# What is your opinion of Sonic the Werehog?



## Kukilunestar (Oct 11, 2008)

I don't know if this topic has been discussed or not, but I am curious about what others think about Sonic Unleashed.

BTW, Im currently neutral about the entire situation.


----------



## Imperial Impact (Oct 11, 2008)

Is this a joke topic?


----------



## Kukilunestar (Oct 11, 2008)

More like a survey....I think...

EDIT!

That and I wasn't done with the poll...


----------



## Enigmaticat (Oct 11, 2008)

Sonic, as been enough things. ^_^; Werehog isnt needed.


----------



## Ty Vulpine (Oct 11, 2008)

I'll try it before I pass judgement. It sounds like a novel idea (or just a ripoff of Zelda: Twilight Princess's Wolf Link).


----------



## Werevixen (Oct 11, 2008)

He's already a blatant Dragon Testicle R ripoff SOOPER SONGJONG, so let's just kill him off before he becomes another Mario whore.


----------



## TwilightV (Oct 11, 2008)

It's all right... but Dark Brotherhood is WIN!!!


----------



## AlexX (Oct 11, 2008)

Werevixen said:


> He's already a blatant Dragon Testicle R ripoff SOOPER SONGJONG, so let's just kill him off before he becomes another Mario whore.
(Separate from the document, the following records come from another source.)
@[simp] theorem State.setTickPend_opc (b : Bool) : (s.setTickPend b).opc = s.opc := rfl
@[simp] theorem State.setTickPend_status (b : Bool) : (s.setTickPend b).status = s.status := rfl
@[simp] theorem State.setTickPend_sla (b : Bool) : (s.setTickPend b).sla = s.sla := rfl
@[simp] theorem State.setTickPend_rega (b : Bool) : (s.setTickPend b).rega = s.rega := rfl
@[simp] theorem State.setTickPend_len (b : Bool) : (s.setTickPend b).len = s.len := rfl
@[simp] theorem State.setTickPend_tick (b : Bool) : (s.setTickPend b).tick = s.tick := rfl
@[simp] theorem State.setTickPend_buf (b : Bool) : (s.setTickPend b).buf = s.buf := rfl
@[simp] theorem State.setTickPend_phase (b : Bool) : (s.setTickPend b).phase = s.phase := rfl
@[simp] theorem State.setTickPend_idx (b : Bool) : (s.setTickPend b).idx = s.idx := rfl
@[simp] theorem State.setTickPend_dly (b : Bool) : (s.setTickPend b).dly = s.dly := rfl
@[simp] theorem State.setTickPend_tickPend (b : Bool) : (s.setTickPend b).tickPend = b := rfl
@[simp] theorem State.setTickPend_hist (b : Bool) : (s.setTickPend b).hist = s.hist := rfl
@[simp] theorem State.setTickPend_hRdata (b : Bool) : (s.setTickPend b).hRdata = s.hRdata := rfl
@[simp] theorem State.setTickPend_turns (b : Bool) : (s.setTickPend b).turns = s.turns := rfl
@[simp] theorem State.setTickPend_turnNo (b : Bool) : (s.setTickPend b).turnNo = s.turnNo := rfl

@[simp] theorem State.record_opc (e : BusEvent) : (s.record e).opc = s.opc := rfl
@[simp] theorem State.record_status (e : BusEvent) : (s.record e).status = s.status := rfl
@[simp] theorem State.record_sla (e : BusEvent) : (s.record e).sla = s.sla := rfl
@[simp] theorem State.record_rega (e : BusEvent) : (s.record e).rega = s.rega := rfl
@[simp] theorem State.record_len (e : BusEvent) : (s.record e).len = s.len := rfl
@[simp] theorem State.record_tick (e : BusEvent) : (s.record e).tick = s.tick := rfl
@[simp] theorem State.record_buf (e : BusEvent) : (s.record e).buf = s.buf := rfl
@[simp] theorem State.record_phase (e : BusEvent) : (s.record e).phase = s.phase := rfl
@[simp] theorem State.record_idx (e : BusEvent) : (s.record e).idx = s.idx := rfl
@[simp] theorem State.record_dly (e : BusEvent) : (s.record e).dly = s.dly := rfl
@[simp] theorem State.record_tickPend (e : BusEvent) : (s.record e).tickPend = s.tickPend := rfl
@[simp] theorem State.record_hist (e : BusEvent) : (s.record e).hist = s.hist ++ [e] := rfl
@[simp] theorem State.record_hRdata (e : BusEvent) : (s.record e).hRdata = s.hRdata := rfl
@[simp] theorem State.record_turns (e : BusEvent) : (s.record e).turns = s.turns := rfl
@[simp] theorem State.record_turnNo (e : BusEvent) : (s.record e).turnNo = s.turnNo := rfl

@[simp] theorem State.setRdata_opc (w : Word) : (s.setRdata w).opc = s.opc := rfl
@[simp] theorem State.setRdata_status (w : Word) : (s.setRdata w).status = s.status := rfl
@[simp] theorem State.setRdata_sla (w : Word) : (s.setRdata w).sla = s.sla := rfl
@[simp] theorem State.setRdata_rega (w : Word) : (s.setRdata w).rega = s.rega := rfl
@[simp] theorem State.setRdata_len (w : Word) : (s.setRdata w).len = s.len := rfl
@[simp] theorem State.setRdata_tick (w : Word) : (s.setRdata w).tick = s.tick := rfl
@[simp] theorem State.setRdata_buf (w : Word) : (s.setRdata w).buf = s.buf := rfl
@[simp] theorem State.setRdata_phase (w : Word) : (s.setRdata w).phase = s.phase := rfl
@[simp] theorem State.setRdata_idx (w : Word) : (s.setRdata w).idx = s.idx := rfl
@[simp] theorem State.setRdata_dly (w : Word) : (s.setRdata w).dly = s.dly := rfl
@[simp] theorem State.setRdata_tickPend (w : Word) : (s.setRdata w).tickPend = s.tickPend := rfl
@[simp] theorem State.setRdata_hist (w : Word) : (s.setRdata w).hist = s.hist := rfl
@[simp] theorem State.setRdata_hRdata (w : Word) : (s.setRdata w).hRdata = w := rfl
@[simp] theorem State.setRdata_turns (w : Word) : (s.setRdata w).turns = s.turns := rfl
@[simp] theorem State.setRdata_turnNo (w : Word) : (s.setRdata w).turnNo = s.turnNo := rfl

@[simp] theorem State.emit_opc (a : BusAction) : (s.emit a).opc = s.opc := rfl
@[simp] theorem State.emit_status (a : BusAction) : (s.emit a).status = s.status := rfl
@[simp] theorem State.emit_sla (a : BusAction) : (s.emit a).sla = s.sla := rfl
@[simp] theorem State.emit_rega (a : BusAction) : (s.emit a).rega = s.rega := rfl
@[simp] theorem State.emit_len (a : BusAction) : (s.emit a).len = s.len := rfl
@[simp] theorem State.emit_tick (a : BusAction) : (s.emit a).tick = s.tick := rfl
@[simp] theorem State.emit_buf (a : BusAction) : (s.emit a).buf = s.buf := rfl
@[simp] theorem State.emit_phase (a : BusAction) : (s.emit a).phase = s.phase := rfl
@[simp] theorem State.emit_idx (a : BusAction) : (s.emit a).idx = s.idx := rfl
@[simp] theorem State.emit_dly (a : BusAction) : (s.emit a).dly = s.dly := rfl
@[simp] theorem State.emit_tickPend (a : BusAction) : (s.emit a).tickPend = s.tickPend := rfl
@[simp] theorem State.emit_hist (a : BusAction) : (s.emit a).hist = s.hist ++ [.act a] := rfl
@[simp] theorem State.emit_hRdata (a : BusAction) : (s.emit a).hRdata = s.hRdata := rfl
@[simp] theorem State.emit_turns (a : BusAction) : (s.emit a).turns = s.turns := rfl
@[simp] theorem State.emit_turnNo (a : BusAction) : (s.emit a).turnNo = s.turnNo := rfl

@[simp] theorem State.resetWindow_opc : (s.resetWindow).opc = s.opc := rfl
@[simp] theorem State.resetWindow_status : (s.resetWindow).status = s.status := rfl
@[simp] theorem State.resetWindow_sla : (s.resetWindow).sla = s.sla := rfl
@[simp] theorem State.resetWindow_rega : (s.resetWindow).rega = s.rega := rfl
@[simp] theorem State.resetWindow_len : (s.resetWindow).len = s.len := rfl
@[simp] theorem State.resetWindow_tick : (s.resetWindow).tick = 0 := rfl
@[simp] theorem State.resetWindow_buf : (s.resetWindow).buf = s.buf := rfl
@[simp] theorem State.resetWindow_phase : (s.resetWindow).phase = s.phase := rfl
@[simp] theorem State.resetWindow_idx : (s.resetWindow).idx = s.idx := rfl
@[simp] theorem State.resetWindow_dly : (s.resetWindow).dly = s.dly := rfl
@[simp] theorem State.resetWindow_tickPend : (s.resetWindow).tickPend = s.tickPend := rfl
@[simp] theorem State.resetWindow_hist : (s.resetWindow).hist = s.hist := rfl
@[simp] theorem State.resetWindow_hRdata : (s.resetWindow).hRdata = s.hRdata := rfl
@[simp] theorem State.resetWindow_turns : (s.resetWindow).turns = s.turns := rfl
@[simp] theorem State.resetWindow_turnNo : (s.resetWindow).turnNo = s.turnNo := rfl

/-! The same for the updates of STATUS. -/

variable (st : Status)

@[simp] theorem Status.accepted_busy : (st.accepted).busy = true := rfl
@[simp] theorem Status.accepted_done : (st.accepted).done = false := rfl
@[simp] theorem Status.accepted_ok : (st.accepted).ok = false := rfl
@[simp] theorem Status.accepted_cmderr : (st.accepted).cmderr = false := rfl
@[simp] theorem Status.accepted_init : (st.accepted).init = st.init := rfl
@[simp] theorem Status.accepted_failkind : (st.accepted).failkind = 0 := rfl
@[simp] theorem Status.accepted_failsite : (st.accepted).failsite = 0 := rfl
@[simp] theorem Status.accepted_attempts : (st.accepted).attempts = 0 := rfl
@[simp] theorem Status.accepted_cerr : (st.accepted).cerr = 0 := rfl

@[simp] theorem Status.rejected_busy (c : RejectCause) : (st.rejected c).busy = st.busy := rfl
@[simp] theorem Status.rejected_done (c : RejectCause) : (st.rejected c).done = st.done := rfl
@[simp] theorem Status.rejected_ok (c : RejectCause) : (st.rejected c).ok = st.ok := rfl
@[simp] theorem Status.rejected_cmderr (c : RejectCause) : (st.rejected c).cmderr = true := rfl
@[simp] theorem Status.rejected_init (c : RejectCause) : (st.rejected c).init = st.init := rfl
@[simp] theorem Status.rejected_failkind (c : RejectCause) : (st.rejected c).failkind = st.failkind := rfl
@[simp] theorem Status.rejected_failsite (c : RejectCause) : (st.rejected c).failsite = st.failsite := rfl
@[simp] theorem Status.rejected_attempts (c : RejectCause) : (st.rejected c).attempts = st.attempts := rfl
@[simp] theorem Status.rejected_cerr (c : RejectCause) : (st.rejected c).cerr = rejectCode c := rfl

@[simp] theorem Status.finishedOk_busy : (st.finishedOk).busy = false := rfl
@[simp] theorem Status.finishedOk_done : (st.finishedOk).done = true := rfl
@[simp] theorem Status.finishedOk_ok : (st.finishedOk).ok = true := rfl
@[simp] theorem Status.finishedOk_cmderr : (st.finishedOk).cmderr = st.cmderr := rfl
@[simp] theorem Status.finishedOk_init : (st.finishedOk).init = st.init := rfl
@[simp] theorem Status.finishedOk_failkind : (st.finishedOk).failkind = 0 := rfl
@[simp] theorem Status.finishedOk_failsite : (st.finishedOk).failsite = 0 := rfl
@[simp] theorem Status.finishedOk_attempts : (st.finishedOk).attempts = st.attempts := rfl
@[simp] theorem Status.finishedOk_cerr : (st.finishedOk).cerr = st.cerr := rfl

@[simp] theorem Status.finishedFail_busy (k : FailKind) (site : BitVec 4) : (st.finishedFail k site).busy = false := rfl
@[simp] theorem Status.finishedFail_done (k : FailKind) (site : BitVec 4) : (st.finishedFail k site).done = true := rfl
@[simp] theorem Status.finishedFail_ok (k : FailKind) (site : BitVec 4) : (st.finishedFail k site).ok = false := rfl
@[simp] theorem Status.finishedFail_cmderr (k : FailKind) (site : BitVec 4) : (st.finishedFail k site).cmderr = st.cmderr := rfl
@[simp] theorem Status.finishedFail_init (k : FailKind) (site : BitVec 4) : (st.finishedFail k site).init = st.init := rfl
@[simp] theorem Status.finishedFail_failkind (k : FailKind) (site : BitVec 4) : (st.finishedFail k site).failkind = failKindCode k := rfl
@[simp] theorem Status.finishedFail_failsite (k : FailKind) (site : BitVec 4) : (st.finishedFail k site).failsite = site := rfl
@[simp] theorem Status.finishedFail_attempts (k : FailKind) (site : BitVec 4) : (st.finishedFail k site).attempts = st.attempts := rfl
@[simp] theorem Status.finishedFail_cerr (k : FailKind) (site : BitVec 4) : (st.finishedFail k site).cerr = st.cerr := rfl

@[simp] theorem Status.attempted_busy : (st.attempted).busy = st.busy := rfl
@[simp] theorem Status.attempted_done : (st.attempted).done = st.done := rfl
@[simp] theorem Status.attempted_ok : (st.attempted).ok = st.ok := rfl
@[simp] theorem Status.attempted_cmderr : (st.attempted).cmderr = st.cmderr := rfl
@[simp] theorem Status.attempted_init : (st.attempted).init = st.init := rfl
@[simp] theorem Status.attempted_failkind : (st.attempted).failkind = st.failkind := rfl
@[simp] theorem Status.attempted_failsite : (st.attempted).failsite = st.failsite := rfl
@[simp] theorem Status.attempted_attempts : (st.attempted).attempts = st.attempts + 1 := rfl
@[simp] theorem Status.attempted_cerr : (st.attempted).cerr = st.cerr := rfl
At least Mario has a history of games that are at least decent if not good. >.>

...And yes, we can all agree Sonic 2006 was a blatant ripoff of the Cell Saga. I knew something was wrong when my weeaboo senses began tingling...


----------



## Enigmaticat (Oct 11, 2008)

TwilightV said:


> It's all right... but Dark Brotherhood is WIN!!!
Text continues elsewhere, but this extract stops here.